- President: Christina Samy
- Founder: Yogendra Yadav Prashant Bhushan Avik Saha
- Founded: 31 July 2016 (9 years ago)
- Headquarters: A – 189, Sector 43, Noida, Uttar Pradesh 201301
- ECI Status: registered unrecognized
- Seats in Lok Sabha: 0/545
- Seats in Haryana Legislative Assembly: 0/90

Website
- www.swarajindia.org

= Swaraj India =

Indian registered unrecognised political party

Swaraj India is a registered unrecognized Indian political party that was launched on 2 October 2016. It was formed by Yogendra Yadav and anti-corruption activist Prashant Bhushan. Avik Saha is the National General Secretary of the registered party while Christina Samy is the current National President. On 31 July 2016, Swaraj Abhiyan which formed as a political platform on 14 April 2015, announced the decision to form a political front, Swaraj India.

== Early days ==
On 4 March 2015, Yadav, Bhushan, Anand Kumar and Ajit Jha were removed from the key Political Affairs Committee of Aam Aadmi Party and were later expelled from the party on March 28. Later, Christina Samy, the only woman in the National Executive Committee also resigned.
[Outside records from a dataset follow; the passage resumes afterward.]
-- ==== Sys2Proof/Laws/Keeps/Ops.lean ====
section
/-! SUPPORT. What every command keeps, operation by operation: those of Machine/Ops.lean. -/

namespace Sys2Proof.Machine

variable {F : List Part} {r : State}

theorem State.setWord_keeps {s : State} {a : Nat} {w : Word} (h : Keeps F r s) : Keeps F r (s.setWord a w) :=
  h.setRegs fun x => Tbl.wf_put x

theorem State.wr_keeps {s1 : State} {a1 : Fld} {a2 : Nat} (hs1 : Keeps F r s1) : Keeps F r (State.wr s1 a1 a2) := by
  unfold State.wr
  try lift_lets
  with_reducible repeat' first
    | (refine Keeps.ite ?_ ?_) <;> try lift_lets | assumption | apply State.setWord_keeps
    | (intro x; refine Keeps.take (s := x) ?_ fun hx => ?_; rotate_left; clear_value x; rotate_left; unfold x; try lift_lets)
    | intro x

theorem State.bump_keeps {s1 : State} {a1 : Fld} {a2 : Nat} (hs1 : Keeps F r s1) : Keeps F r (State.bump s1 a1 a2) := by
  unfold State.bump
  with_reducible repeat' first
    | assumption | apply State.wr_keeps

theorem State.countC3_keeps {s1 : State} {a1 a2 : Nat} (hF : Covers F [.stk]) (hs1 : Keeps F r s1) :
    Keeps F r (State.countC3 s1 a1 a2) := by
  unfold State.countC3
  try lift_lets
  with_reducible repeat' first
    | exact .inr (hF.one (by decide)) | exact .inl rfl | rfl | (refine Keeps.ite ?_ ?_) <;> try lift_lets | assumption
    | (refine Keeps.foldl (fun _ _ _ => ?_) ?_) <;> try lift_lets | (refine Covers.sub hF ?_; decide)
    | (intro x; refine Keeps.take (s := x) ?_ fun hx => ?_; rotate_left; clear_value x; rotate_left; unfold x; try lift_lets)
    | intro x | refine Keeps.of_eq ?_ ?_ ?_ ?_ ?_ ?_ ?_ ?_ ?_ ?_ ?_ ?_ ?_ ?_ ?_ ?_ ?_

theorem State.countFenced_keeps {s1 : State} {a1 a2 : Nat} (hs1 : Keeps F r s1) :
    Keeps F r (State.countFenced s1 a1 a2) := by
  unfold State.countFenced
  try lift_lets
  with_reducible repeat' first
    | (refine Keeps.ite ?_ ?_) <;> try lift_lets | assumption | apply State.bump_keeps
    | (refine Keeps.foldl (fun _ _ _ => ?_) ?_) <;> try lift_lets
    | (intro x; refine Keeps.take (s := x) ?_ fun hx => ?_; rotate_left; clear_value x; rotate_left; unfold x; try lift_lets)
    | intro x

theorem State.fencedReads_keeps {s1 : State} (hs1 : Keeps F r s1) : Keeps F r (State.fencedReads s1) := by
  unfold State.fencedReads
  try lift_lets
  with_reducible repeat' first
    | exact .inl rfl | rfl | assumption | apply State.bump_keeps
    | (refine Keeps.foldl (fun _ _ _ => ?_) ?_) <;> try lift_lets
    | (intro x; refine Keeps.take (s := x) ?_ fun hx => ?_; rotate_left; clear_value x; rotate_left; unfold x; try lift_lets)
    | intro x | refine Keeps.of_eq ?_ ?_ ?_ ?_ ?_ ?_ ?_ ?_ ?_ ?_ ?_ ?_ ?_ ?_ ?_ ?_ ?_

theorem State.hostWrite_keeps {s1 : State} {a1 a2 a3 : Nat} (hF : Covers F [.hif]) (hs1 : Keeps F r s1) :
    Keeps F r (State.hostWrite s1 a1 a2 a3) := by
  unfold State.hostWrite
  try lift_lets
  with_reducible repeat' first
    | exact .inr (hF.one (by decide)) | exact .inl rfl | rfl | (refine Keeps.ite ?_ ?_) <;> try lift_lets | assumption
    | (refine Covers.sub hF ?_; decide)
    | (intro x; refine Keeps.take (s := x) ?_ fun hx => ?_; rotate_left; clear_value x; rotate_left; unfold x; try lift_lets)
    | intro x | refine Keeps.of_eq ?_ ?_ ?_ ?_ ?_ ?_ ?_ ?_ ?_ ?_ ?_ ?_ ?_ ?_ ?_ ?_ ?_

theorem State.inService_keeps {s1 : State} {a1 : State → State} (hs1 : Keeps F r s1) (ha1 : ∀ y0, Keeps F r y0 → Keeps F r
    (a1 y0)) : Keeps F r (State.inService s1 a1) := by
  unfold State.inService
  with_reducible repeat' first
    | (refine Keeps.ite ?_ ?_) | assumption | apply ha1 | (refine fun x (hx : Keeps F r x) => ?_; try lift_lets)
    | (intro x; refine Keeps.take (s := x) ?_ fun hx => ?_; rotate_left; clear_value x; rotate_left; unfold x; try lift_lets)
    | intro x

theorem State.memSet_keeps {s : State} {a : Nat} {b : Byte} (hF : Covers F [.mem]) (h : Keeps F r s) : Keeps F r (s.memSet a b) := by
  unfold State.memSet
  lift_lets
  intro l
  split
  · exact h
  · exact h.setMem (hF _ (by decide)) fun x => Tbl.wf_put x

theorem State.memWrite_keeps {s : State} {a : Nat} {bs : List Byte} (hF : Covers F [.mem]) (h : Keeps F r s) : Keeps F r (s.memWrite a bs) := by
  induction bs generalizing s a with
  | nil => exact h
  | cons b bs ih => exact ih (State.memSet_keeps (hF.sub (by decide)) h)

theorem State.reach_keeps {s : State} {t : Nat} (h : Keeps F r s) : Keeps F r (s.reach t) :=
  h.setNow (Nat.le_max_left _ _)

theorem State.setEngine_keeps {s1 : State} {a1 : Nat} {a2 : EngState → EngState} (hF : Covers F [.eng])
    (hs1 : Keeps F r s1) : Keeps F r (State.setEngine s1 a1 a2) := by
  unfold State.setEngine
  try lift_lets
  with_reducible repeat' first
    | exact .inr (hF.one (by decide)) | exact .inl rfl | rfl | assumption | (refine Covers.sub hF ?_; decide)
    | (intro x; refine Keeps.take (s := x) ?_ fun hx => ?_; rotate_left; clear_value x; rotate_left; unfold x; try lift_lets)
    | intro x | refine Keeps.of_eq ?_ ?_ ?_ ?_ ?_ ?_ ?_ ?_ ?_ ?_ ?_ ?_ ?_ ?_ ?_ ?_ ?_

theorem State.setEvr_keeps {s1 : State} {a1 : Nat} {a2 : EvReel → EvReel} (hF : Covers F [.hif]) (hs1 : Keeps F r s1) :
    Keeps F r (State.setEvr s1 a1 a2) := by
  unfold State.setEvr
  try lift_lets
  with_reducible repeat' first
    | exact .inr (hF.one (by decide)) | exact .inl rfl | rfl | assumption | (refine Covers.sub hF ?_; decide)
    | (intro x; refine Keeps.take (s := x) ?_ fun hx => ?_; rotate_left; clear_value x; rotate_left; unfold x; try lift_lets)
    | intro x | refine Keeps.of_eq ?_ ?_ ?_ ?_ ?_ ?_ ?_ ?_ ?_ ?_ ?_ ?_ ?_ ?_ ?_ ?_ ?_

theorem State.setLight_keeps {s1 : State} {a1 : Nat} {a2 : LightEng → LightEng} (hF : Covers F [.light])
    (hs1 : Keeps F r s1) : Keeps F r (State.setLight s1 a1 a2) := by
  unfold State.setLight
  try lift_lets
  with_reducible repeat' first
    | exact .inr (hF.one (by decide)) | exact .inl rfl | rfl | assumption | (refine Covers.sub hF ?_; decide)
    | (intro x; refine Keeps.take (s := x) ?_ fun hx => ?_; rotate_left; clear_value x; rotate_left; unfold x; try lift_lets)
    | intro x | refine Keeps.of_eq ?_ ?_ ?_ ?_ ?_ ?_ ?_ ?_ ?_ ?_ ?_ ?_ ?_ ?_ ?_ ?_ ?_

theorem State.setLink_keeps {s1 : State} {a1 : Nat} {a2 : SubPort → SubPort} (hF : Covers F [.eng]) (hs1 : Keeps F r s1) :
    Keeps F r (State.setLink s1 a1 a2) := by
  unfold State.setLink
  with_reducible repeat' first
    | assumption | apply State.setEngine_keeps | (refine Covers.sub hF ?_; decide)

theorem State.setPort_keeps {s1 : State} {a1 : Nat} {a2 : PortLink → PortLink} (hF : Covers F [.eng])
    (hs1 : Keeps F r s1) : Keeps F r (State.setPort s1 a1 a2) := by
  unfold State.setPort
  try lift_lets
  with_reducible repeat' first
    | exact .inr (hF.one (by decide)) | exact .inl rfl | rfl | assumption | (refine Covers.sub hF ?_; decide)
    | (intro x; refine Keeps.take (s := x) ?_ fun hx => ?_; rotate_left; clear_value x; rotate_left; unfold x; try lift_lets)
    | intro x | refine Keeps.of_eq ?_ ?_ ?_ ?_ ?_ ?_ ?_ ?_ ?_ ?_ ?_ ?_ ?_ ?_ ?_ ?_ ?_

theorem State.setReel_keeps {s1 : State} {a1 : Nat} {a2 : CmdReel → CmdReel} (hF : Covers F [.hif]) (hs1 : Keeps F r s1) :
    Keeps F r (State.setReel s1 a1 a2) := by
  unfold State.setReel
  try lift_lets
  with_reducible repeat' first
    | exact .inr (hF.one (by decide)) | exact .inl rfl | rfl | assumption | (refine Covers.sub hF ?_; decide)
    | (intro x; refine Keeps.take (s := x) ?_ fun hx => ?_; rotate_left; clear_value x; rotate_left; unfold x; try lift_lets)
    | intro x | refine Keeps.of_eq ?_ ?_ ?_ ?_ ?_ ?_ ?_ ?_ ?_ ?_ ?_ ?_ ?_ ?_ ?_ ?_ ?_

theorem State.setRun_keeps {s1 : State} {a1 : Nat} {a2 : FlyRun → FlyRun} (hF : Covers F [.eng]) (hs1 : Keeps F r s1) :
    Keeps F r (State.setRun s1 a1 a2) := by
  unfold State.setRun
  with_reducible repeat' first
    | assumption | apply State.setEngine_keeps | (refine Covers.sub hF ?_; decide)

theorem State.setStream_keeps {s1 : State} {a1 : Nat} {a2 : StreamCtx → StreamCtx} (hF : Covers F [.bbn])
    (hs1 : Keeps F r s1) : Keeps F r (State.setStream s1 a1 a2) := by
  unfold State.setStream
  try lift_lets
  with_reducible repeat' first
    | exact .inr (hF.one (by decide)) | exact .inl rfl | rfl | assumption | (refine Covers.sub hF ?_; decide)
    | (intro x; refine Keeps.take (s := x) ?_ fun hx => ?_; rotate_left; clear_value x; rotate_left; unfold x; try lift_lets)
    | intro x | refine Keeps.of_eq ?_ ?_ ?_ ?_ ?_ ?_ ?_ ?_ ?_ ?_ ?_ ?_ ?_ ?_ ?_ ?_ ?_

theorem State.setSurface_keeps {s1 : State} {a1 : Nat} {a2 : Surface → Surface} (hF : Covers F [.surf])
    (hs1 : Keeps F r s1) : Keeps F r (State.setSurface s1 a1 a2) := by
  unfold State.setSurface
  try lift_lets
  with_reducible repeat' first
    | exact .inr (hF.one (by decide)) | exact .inl rfl | rfl | assumption | (refine Covers.sub hF ?_; decide)
    | (intro x; refine Keeps.take (s := x) ?_ fun hx => ?_; rotate_left; clear_value x; rotate_left; unfold x; try lift_lets)
    | intro x | refine Keeps.of_eq ?_ ?_ ?_ ?_ ?_ ?_ ?_ ?_ ?_ ?_ ?_ ?_ ?_ ?_ ?_ ?_ ?_

theorem State.store_keeps {s1 : State} {a1 : Nat} {a2 : List Byte} (hF : Covers F [.mem]) (hs1 : Keeps F r s1) :
    Keeps F r (State.store s1 a1 a2) := by
  unfold State.store
  with_reducible repeat' first
    | assumption | apply State.memWrite_keeps | apply State.countFenced_keeps | (refine Covers.sub hF ?_; decide)

theorem State.store3_keeps {s1 : State} {a1 : Nat} {a2 : List Byte} (hF : Covers F [.stk, .mem]) (hs1 : Keeps F r s1) :
    Keeps F r (State.store3 s1 a1 a2) := by
  unfold State.store3
  with_reducible repeat' first
    | assumption | apply State.store_keeps | apply State.countC3_keeps | (refine Covers.sub hF ?_; decide)

theorem State.wrs_keeps {s1 : State} {a1 : List (Fld × Nat)} (hs1 : Keeps F r s1) : Keeps F r (State.wrs s1 a1) := by
  unfold State.wrs
  with_reducible repeat' first
    | assumption | apply State.wr_keeps | (refine Keeps.foldl (fun _ _ _ => ?_) ?_)

end Sys2Proof.Machine
end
The group decided to start a country-wide Swaraj Yatra and formed a socio-political platform called Swaraj Abhiyan headed by Anand Kumar, an academic from Jawaharlal Nehru University. A group of 100 volunteers met in Delhi and decided to tour all regions of the country and conduct open dialogues with people called Swaraj Samwad. On April 14, a convention was held with over 2000 participants representing over 25 states in Gurugram. After a series of Swaraj Samwad (open dialogues) across the country, a National Convention was held with 400 delegates from all states and Swaraj India was formed on 2 October 2016.

== Ideology ==
The organization claims to transform ideology into reality and to achieve Swaraj in all aspects of life - political, economic, social and cultural. The party's objectives state that: "The Party aims to attain Swaraj for and within our country, our society, our globe and ourselves." Swaraj is rule of the self and freedom from all forms of dominance and freedom for self-realization at every level of human life to achieve democratic governance, sustainable economic development and just society with individual liberty and freedom of thought.

== Elections ==
In 2019, Swaraj India decided to contest 90 seats in the Assembly elections for Haryana. The party was allotted Whistle as its symbol by the Election Commission.